Records for the exercise:
= Beginning of Section =

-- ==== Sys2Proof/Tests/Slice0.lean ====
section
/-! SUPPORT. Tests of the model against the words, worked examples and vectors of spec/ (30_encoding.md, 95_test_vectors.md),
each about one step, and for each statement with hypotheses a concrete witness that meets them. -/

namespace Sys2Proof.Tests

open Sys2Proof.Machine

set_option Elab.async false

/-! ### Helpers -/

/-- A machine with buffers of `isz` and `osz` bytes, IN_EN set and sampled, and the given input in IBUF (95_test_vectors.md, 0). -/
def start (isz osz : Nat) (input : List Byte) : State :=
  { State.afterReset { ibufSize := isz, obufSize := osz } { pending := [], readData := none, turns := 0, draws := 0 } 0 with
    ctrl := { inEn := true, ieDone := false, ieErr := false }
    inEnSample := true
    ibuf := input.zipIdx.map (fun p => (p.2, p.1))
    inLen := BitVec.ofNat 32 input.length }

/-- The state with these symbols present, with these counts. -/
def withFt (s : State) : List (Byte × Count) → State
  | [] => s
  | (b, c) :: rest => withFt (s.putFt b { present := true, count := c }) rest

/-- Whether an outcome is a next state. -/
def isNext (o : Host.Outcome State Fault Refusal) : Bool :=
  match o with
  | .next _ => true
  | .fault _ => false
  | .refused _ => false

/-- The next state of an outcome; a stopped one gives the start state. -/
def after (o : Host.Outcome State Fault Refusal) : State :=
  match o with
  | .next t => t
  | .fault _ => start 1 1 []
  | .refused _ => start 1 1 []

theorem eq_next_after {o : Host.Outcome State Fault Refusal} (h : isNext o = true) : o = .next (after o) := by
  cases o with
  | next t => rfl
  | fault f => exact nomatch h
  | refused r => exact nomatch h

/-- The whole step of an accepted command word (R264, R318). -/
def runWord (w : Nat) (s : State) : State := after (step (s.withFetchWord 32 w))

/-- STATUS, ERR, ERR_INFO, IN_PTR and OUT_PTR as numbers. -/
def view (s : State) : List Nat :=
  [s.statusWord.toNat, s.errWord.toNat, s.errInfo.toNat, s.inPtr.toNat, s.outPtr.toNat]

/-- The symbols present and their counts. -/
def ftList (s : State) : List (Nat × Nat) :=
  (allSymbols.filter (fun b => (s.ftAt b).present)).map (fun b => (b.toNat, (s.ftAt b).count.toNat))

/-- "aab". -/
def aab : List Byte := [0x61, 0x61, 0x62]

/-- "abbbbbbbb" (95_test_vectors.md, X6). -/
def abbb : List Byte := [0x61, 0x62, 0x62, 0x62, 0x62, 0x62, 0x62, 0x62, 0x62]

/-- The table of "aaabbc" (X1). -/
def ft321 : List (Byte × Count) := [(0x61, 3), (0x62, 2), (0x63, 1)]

= End of Section =

Work instructions: The answer is to be the complete listing, transcribed exactly.

Response to the exercise:
-- ==== Sys2Proof/Tests/Slice0.lean ====
section
/-! SUPPORT. Tests of the model against the words, worked examples and vectors of spec/ (30_encoding.md, 95_test_vectors.md),
each about one step, and for each statement with hypotheses a concrete witness that meets them. -/

namespace Sys2Proof.Tests

open Sys2Proof.Machine

set_option Elab.async false

/-! ### Helpers -/

/-- A machine with buffers of `isz` and `osz` bytes, IN_EN set and sampled, and the given input in IBUF (95_test_vectors.md, 0). -/
def start (isz osz : Nat) (input : List Byte) : State :=
  { State.afterReset { ibufSize := isz, obufSize := osz } { pending := [], readData := none, turns := 0, draws := 0 } 0 with
    ctrl := { inEn := true, ieDone := false, ieErr := false }
    inEnSample := true
    ibuf := input.zipIdx.map (fun p => (p.2, p.1))
    inLen := BitVec.ofNat 32 input.length }

/-- The state with these symbols present, with these counts. -/
def withFt (s : State) : List (Byte × Count) → State
  | [] => s
  | (b, c) :: rest => withFt (s.putFt b { present := true, count := c }) rest

/-- Whether an outcome is a next state. -/
def isNext (o : Host.Outcome State Fault Refusal) : Bool :=
  match o with
  | .next _ => true
  | .fault _ => false
  | .refused _ => false

/-- The next state of an outcome; a stopped one gives the start state. -/
def after (o : Host.Outcome State Fault Refusal) : State :=
  match o with
  | .next t => t
  | .fault _ => start 1 1 []
  | .refused _ => start 1 1 []

theorem eq_next_after {o : Host.Outcome State Fault Refusal} (h : isNext o = true) : o = .next (after o) := by
  cases o with
  | next t => rfl
  | fault f => exact nomatch h
  | refused r => exact nomatch h

/-- The whole step of an accepted command word (R264, R318). -/
def runWord (w : Nat) (s : State) : State := after (step (s.withFetchWord 32 w))

/-- STATUS, ERR, ERR_INFO, IN_PTR and OUT_PTR as numbers. -/
def view (s : State) : List Nat :=
  [s.statusWord.toNat, s.errWord.toNat, s.errInfo.toNat, s.inPtr.toNat, s.outPtr.toNat]

/-- The symbols present and their counts. -/
def ftList (s : State) : List (Nat × Nat) :=
  (allSymbols.filter (fun b => (s.ftAt b).present)).map (fun b => (b.toNat, (s.ftAt b).count.toNat))

/-- "aab". -/
def aab : List Byte := [0x61, 0x61, 0x62]

/-- "abbbbbbbb" (95_test_vectors.md, X6). -/
def abbb : List Byte := [0x61, 0x62, 0x62, 0x62, 0x62, 0x62, 0x62, 0x62, 0x62]

/-- The table of "aaabbc" (X1). -/
def ft321 : List (Byte × Count) := [(0x61, 3), (0x62, 2), (0x63, 1)]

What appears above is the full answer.